-- ==== Sys2Proof/Machine/Core.lean ====
section
/-! DEFINITION. The machine as the host sees it. -/

def Sys2Proof.core : Host.Core :=
  { State := Sys2Proof.Machine.State
    Fault := Sys2Proof.Machine.Fault
    Refusal := Sys2Proof.Machine.Refusal
    step := Sys2Proof.Machine.step
    reset := Sys2Proof.Machine.State.reset }
end

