/-- R154 to R160: the snoop table, row by row, for a frame that matches; a frame that does not match is left alone. -/
def Obligations.SnoopTableRows : Prop :=
  ∀ (j : PeId) (a : Word) (w : WayIx) (s : State),
    let l := s.frame j (setOf a) w
    let flushed : State → Prop := fun t =>
      (t.cache j).ctr.flush = (s.cache j).ctr.flush + 1 ∧
      mapFind (baseOf a).toNat t.staging = some l.data ∧
      (Memory.wf s.shm.mem = true → backed (baseOf a) →
        ∀ i < 32, memRead t.shm.mem ((baseOf a).toNat + i) = lineByte l.data i)
    let quiet : State → Prop := fun t =>
      (t.cache j).ctr.flush = (s.cache j).ctr.flush ∧ t.shm = s.shm ∧ t.staging = s.staging
    (¬(l.valid = true ∧ l.tag = tagOf a) → ∀ kind, snoopWay j kind a w s = s) ∧
    (l.valid = true → l.tag = tagOf a →
      (l.state = .I → ∀ kind, snoopWay j kind a w s = s) ∧
      (l.state = .S → snoopWay j .read a w s = s) ∧
      (l.state = .E →
        let t := snoopWay j .read a w s
        t.frame j (setOf a) w = { l with state := .S } ∧ (t.cache j).log = (s.cache j).log ++ [(.E, .S)] ∧
        (t.cache j).ctr.invalidations = (s.cache j).ctr.invalidations ∧ quiet t) ∧
      (l.state = .M →
        let t := snoopWay j .read a w s
        t.frame j (setOf a) w = { l with state := .S, dirty := false } ∧
        (t.cache j).log = (s.cache j).log ++ [(.M, .S)] ∧
        (t.cache j).ctr.invalidations = (s.cache j).ctr.invalidations ∧ flushed t) ∧
      (l.state = .E ∨ l.state = .S →
        let t := snoopWay j .invalidate a w s
        t.frame j (setOf a) w = { l with state := .I } ∧ (t.cache j).log = (s.cache j).log ++ [(l.state, .I)] ∧
        (t.cache j).ctr.invalidations = (s.cache j).ctr.invalidations + 1 ∧ quiet t) ∧
      (l.state = .M →
        let t := snoopWay j .invalidate a w s
        t.frame j (setOf a) w = { l with state := .I, dirty := false } ∧
        (t.cache j).log = (s.cache j).log ++ [(.M, .I)] ∧
        (t.cache j).ctr.invalidations = (s.cache j).ctr.invalidations + 1 ∧ flushed t))

/-- R151, R152, R153: the way an installation takes, what it writes and records, and the eviction of an M line, which is
flushed to its own line base. -/
def Obligations.InstallLineChoosesAndEvicts : Prop :=
  ∀ (k : PeId) (a : Word) (line : LineData) (new : Mesi) (s : State),
    let st := setOf a
    let w := s.chooseWay k st
    let old := s.frame k st w
    let t := installLine k a line new s
    ((s.frame k st 0).valid = false ∨ (s.frame k st 0).state = .I → w = 0) ∧
    ((s.frame k st 0).live = true → (s.frame k st 1).valid = false ∨ (s.frame k st 1).state = .I → w = 1) ∧
    ((s.frame k st 0).live = true → (s.frame k st 1).live = true → w = ((s.cache k).cset st).lru) ∧
    t.frame k st w = { valid := true, dirty := new == .M, state := new, tag := tagOf a, data := line } ∧
    (∀ j r v, ¬(j = k ∧ r = st ∧ v = w) → t.frame j r v = s.frame j r v) ∧
    ((t.cache k).cset st).lru = 1 - w ∧
    (t.cache k).log = (s.cache k).log ++ [(old.state, new)] ∧
    (∀ f g, (t.cache k).transCount f g =
      (s.cache k).transCount f g + if f = old.state ∧ g = new then 1 else 0) ∧
    (t.cache k).ctr.invalidations = (s.cache k).ctr.invalidations ∧
    (¬(old.valid = true ∧ old.state = .M) →
      t.shm = s.shm ∧ t.staging = s.staging ∧ (t.cache k).ctr.flush = (s.cache k).ctr.flush) ∧
    (old.valid = true → old.state = .M →
      (t.cache k).ctr.flush = (s.cache k).ctr.flush + 1 ∧
      mapFind (lineBase old.tag st).toNat t.staging = some old.data ∧
      (Memory.wf s.shm.mem = true → backed (lineBase old.tag st) →
        ∀ x, memRead t.shm.mem x =
          if inLine x (lineBase old.tag st).toNat then lineByte old.data (x - (lineBase old.tag st).toNat)
          else memRead s.shm.mem x))

/-! ### Frames: what an instruction leaves unchanged -/

/-- The frame of FMUL, FADD, INC, DEC, LEA, JNZ and HALT (R241, R246 to R252): everything but the destination register, the
pc, the step count and, for HALT, `halted`. A step that raises a fault changes only the mark. -/
def Obligations.RegisterInstructionFrame : Prop :=
  ∀ (i : Instr) (s t : State), registerOnly i = true → exec i s = .next t →
    let k := s.turn
    (∀ j, j ≠ k → t.pe j = s.pe j) ∧
    (∀ r, destReg i ≠ some r → t.reg k r = s.reg k r ∧ (t.pe k).isWritten r = (s.pe k).isWritten r) ∧
    (t.pe k).program = (s.pe k).program ∧ (t.pe k).maxSteps = (s.pe k).maxSteps ∧
    (i ≠ .halt → (t.pe k).halted = (s.pe k).halted) ∧ (t.pe k).started = (s.pe k).started ∧
    t.shm = s.shm ∧ t.caches = s.caches ∧ t.staging = s.staging ∧ t.shmFault = s.shmFault ∧ t.ports = s.ports ∧
    t.regPolicy = s.regPolicy ∧ t.turn = s.turn ∧ t.tick = s.tick ∧ t.cmds = s.cmds ∧ t.resp = s.resp ∧
    (∀ x, memRead t.shm.mem x = memRead s.shm.mem x) ∧
    (t.fault ≠ s.fault → t.pes = s.pes ∧ s.fault = none)

/-- The frame of LOAD, load64 and cache.load (R144, R231, R244): the other PEs and ports, every register but LOAD's `d`, the
peers' frames but for the downgrade of the addressed line, and every byte of memory but those of a line the miss flushes.
A hit changes no frame, no byte and no slot. That a LineCross leaves the port as it was is the model's choice (log 11). -/
def Obligations.LoadFrame : Prop :=
  ∀ (i : Instr) (s t : State) (a : Word), loadAddr i s = some a → exec i s = .next t →
    let k := s.turn
    (∀ j, j ≠ k → t.pe j = s.pe j ∧ t.port j = s.port j ∧ SnoopedCounters s t j) ∧
    (destReg i = none → t.pe k = s.pe k) ∧ (destReg i ≠ none → t.resp = s.resp) ∧
    (∀ r, destReg i ≠ some r → t.reg k r = s.reg k r ∧ (t.pe k).isWritten r = (s.pe k).isWritten r) ∧
    (t.pe k).program = (s.pe k).program ∧ (t.pe k).maxSteps = (s.pe k).maxSteps ∧
    (t.pe k).halted = (s.pe k).halted ∧ (t.pe k).started = (s.pe k).started ∧ (t.port k).stores = (s.port k).stores ∧
    t.regPolicy = s.regPolicy ∧ t.turn = s.turn ∧ t.tick = s.tick ∧ t.cmds = s.cmds ∧
    (∀ j, j ≠ k → ∀ st w, t.frame j st w = s.frame j st w ∨ t.frame j st w = snoopedLine .read a st (s.frame j st w)) ∧
    (∀ st w, ¬(st = setOf a ∧ w = s.chooseWay k st) → t.frame k st w = s.frame k st w) ∧
    (Memory.wf s.shm.mem = true → ∀ x, ¬flushedByRead s k a x → memRead t.shm.mem x = memRead s.shm.mem x) ∧
    (mapSorted s.staging = true → ∀ x, x ≠ (baseOf a).toNat → x ≠ (victimBase s k a).toNat →
      mapFind x t.staging = mapFind x s.staging) ∧
    (s.lookup k a ≠ none → t.shm = s.shm ∧ t.staging = s.staging ∧ t.shmFault = s.shmFault ∧
      ∀ j st w, t.frame j st w = s.frame j st w) ∧
    (t.fault ≠ s.fault → t.pes = s.pes ∧ t.shm = s.shm ∧ t.caches = s.caches ∧ t.ports = s.ports ∧ s.fault = none)

/-- The frame of STORE, store64 and cache.store (R145, R232, R245): no register is written; the shared memory changes only
in a line the attempt flushes, never by the store itself; a hit changes only the eight bytes of its own frame's data. That a LineCross leaves
the port as it was is the model's choice (log 11). -/
def Obligations.StoreFrame : Prop :=
  ∀ (i : Instr) (s t : State) (a v : Word), storeOf i s = some (a, v) → exec i s = .next t →
    let k := s.turn
    (∀ j, j ≠ k → t.pe j = s.pe j ∧ t.port j = s.port j ∧ SnoopedCounters s t j) ∧
    (∀ r, t.reg k r = s.reg k r ∧ (t.pe k).isWritten r = (s.pe k).isWritten r) ∧
    (t.pe k).program = (s.pe k).program ∧ (t.pe k).maxSteps = (s.pe k).maxSteps ∧
    (t.pe k).halted = (s.pe k).halted ∧ (t.pe k).started = (s.pe k).started ∧ (t.port k).loads = (s.port k).loads ∧
    t.regPolicy = s.regPolicy ∧ t.turn = s.turn ∧ t.tick = s.tick ∧ t.cmds = s.cmds ∧
    (∀ j, j ≠ k → ∀ st w,
      t.frame j st w = s.frame j st w ∨ t.frame j st w = snoopedLine .invalidate a st (s.frame j st w)) ∧
    (∀ st w, t.frame k st w ≠ s.frame k st w →
      st = setOf a ∧ (s.lookup k a = some w ∨ s.lookup k a = none ∧ w = s.chooseWay k st)) ∧
    (∀ w, s.lookup k a = some w → ∀ i < 32, ¬(off a ≤ i ∧ i < off a + 8) →
      lineByte (t.frame k (setOf a) w).data i = lineByte (s.frame k (setOf a) w).data i) ∧
    (Memory.wf s.shm.mem = true → ∀ x, ¬flushedByRead s k a x → memRead t.shm.mem x = memRead s.shm.mem x) ∧
    (Memory.wf s.shm.mem = true → s.lookup k a ≠ none → ∀ x, ¬flushedByInvalidate s k a x →
      memRead t.shm.mem x = memRead s.shm.mem x) ∧
    (mapSorted s.staging = true → ∀ x, x ≠ (baseOf a).toNat → x ≠ (victimBase s k a).toNat →
      mapFind x t.staging = mapFind x s.staging) ∧
    (t.fault ≠ s.fault → t.pes = s.pes ∧ t.shm = s.shm ∧ t.caches = s.caches ∧ t.ports = s.ports ∧ s.fault = none)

________________________________________

Problem details:
Your answer should be the lines above from the one containing "left alone. -/" through the one containing "line, which is", copied exactly and with both ends kept.

Task response:
/-- R154 to R160: the snoop table, row by row, for a frame that matches; a frame that does not match is left alone. -/
def Obligations.SnoopTableRows : Prop :=
  ∀ (j : PeId) (a : Word) (w : WayIx) (s : State),
    let l := s.frame j (setOf a) w
    let flushed : State → Prop := fun t =>
      (t.cache j).ctr.flush = (s.cache j).ctr.flush + 1 ∧
      mapFind (baseOf a).toNat t.staging = some l.data ∧
      (Memory.wf s.shm.mem = true → backed (baseOf a) →
        ∀ i < 32, memRead t.shm.mem ((baseOf a).toNat + i) = lineByte l.data i)
    let quiet : State → Prop := fun t =>
      (t.cache j).ctr.flush = (s.cache j).ctr.flush ∧ t.shm = s.shm ∧ t.staging = s.staging
    (¬(l.valid = true ∧ l.tag = tagOf a) → ∀ kind, snoopWay j kind a w s = s) ∧
    (l.valid = true → l.tag = tagOf a →
      (l.state = .I → ∀ kind, snoopWay j kind a w s = s) ∧
      (l.state = .S → snoopWay j .read a w s = s) ∧
      (l.state = .E →
        let t := snoopWay j .read a w s
        t.frame j (setOf a) w = { l with state := .S } ∧ (t.cache j).log = (s.cache j).log ++ [(.E, .S)] ∧
        (t.cache j).ctr.invalidations = (s.cache j).ctr.invalidations ∧ quiet t) ∧
      (l.state = .M →
        let t := snoopWay j .read a w s
        t.frame j (setOf a) w = { l with state := .S, dirty := false } ∧
        (t.cache j).log = (s.cache j).log ++ [(.M, .S)] ∧
        (t.cache j).ctr.invalidations = (s.cache j).ctr.invalidations ∧ flushed t) ∧
      (l.state = .E ∨ l.state = .S →
        let t := snoopWay j .invalidate a w s
        t.frame j (setOf a) w = { l with state := .I } ∧ (t.cache j).log = (s.cache j).log ++ [(l.state, .I)] ∧
        (t.cache j).ctr.invalidations = (s.cache j).ctr.invalidations + 1 ∧ quiet t) ∧
      (l.state = .M →
        let t := snoopWay j .invalidate a w s
        t.frame j (setOf a) w = { l with state := .I, dirty := false } ∧
        (t.cache j).log = (s.cache j).log ++ [(.M, .I)] ∧
        (t.cache j).ctr.invalidations = (s.cache j).ctr.invalidations + 1 ∧ flushed t))

/-- R151, R152, R153: the way an installation takes, what it writes and records, and the eviction of an M line, which is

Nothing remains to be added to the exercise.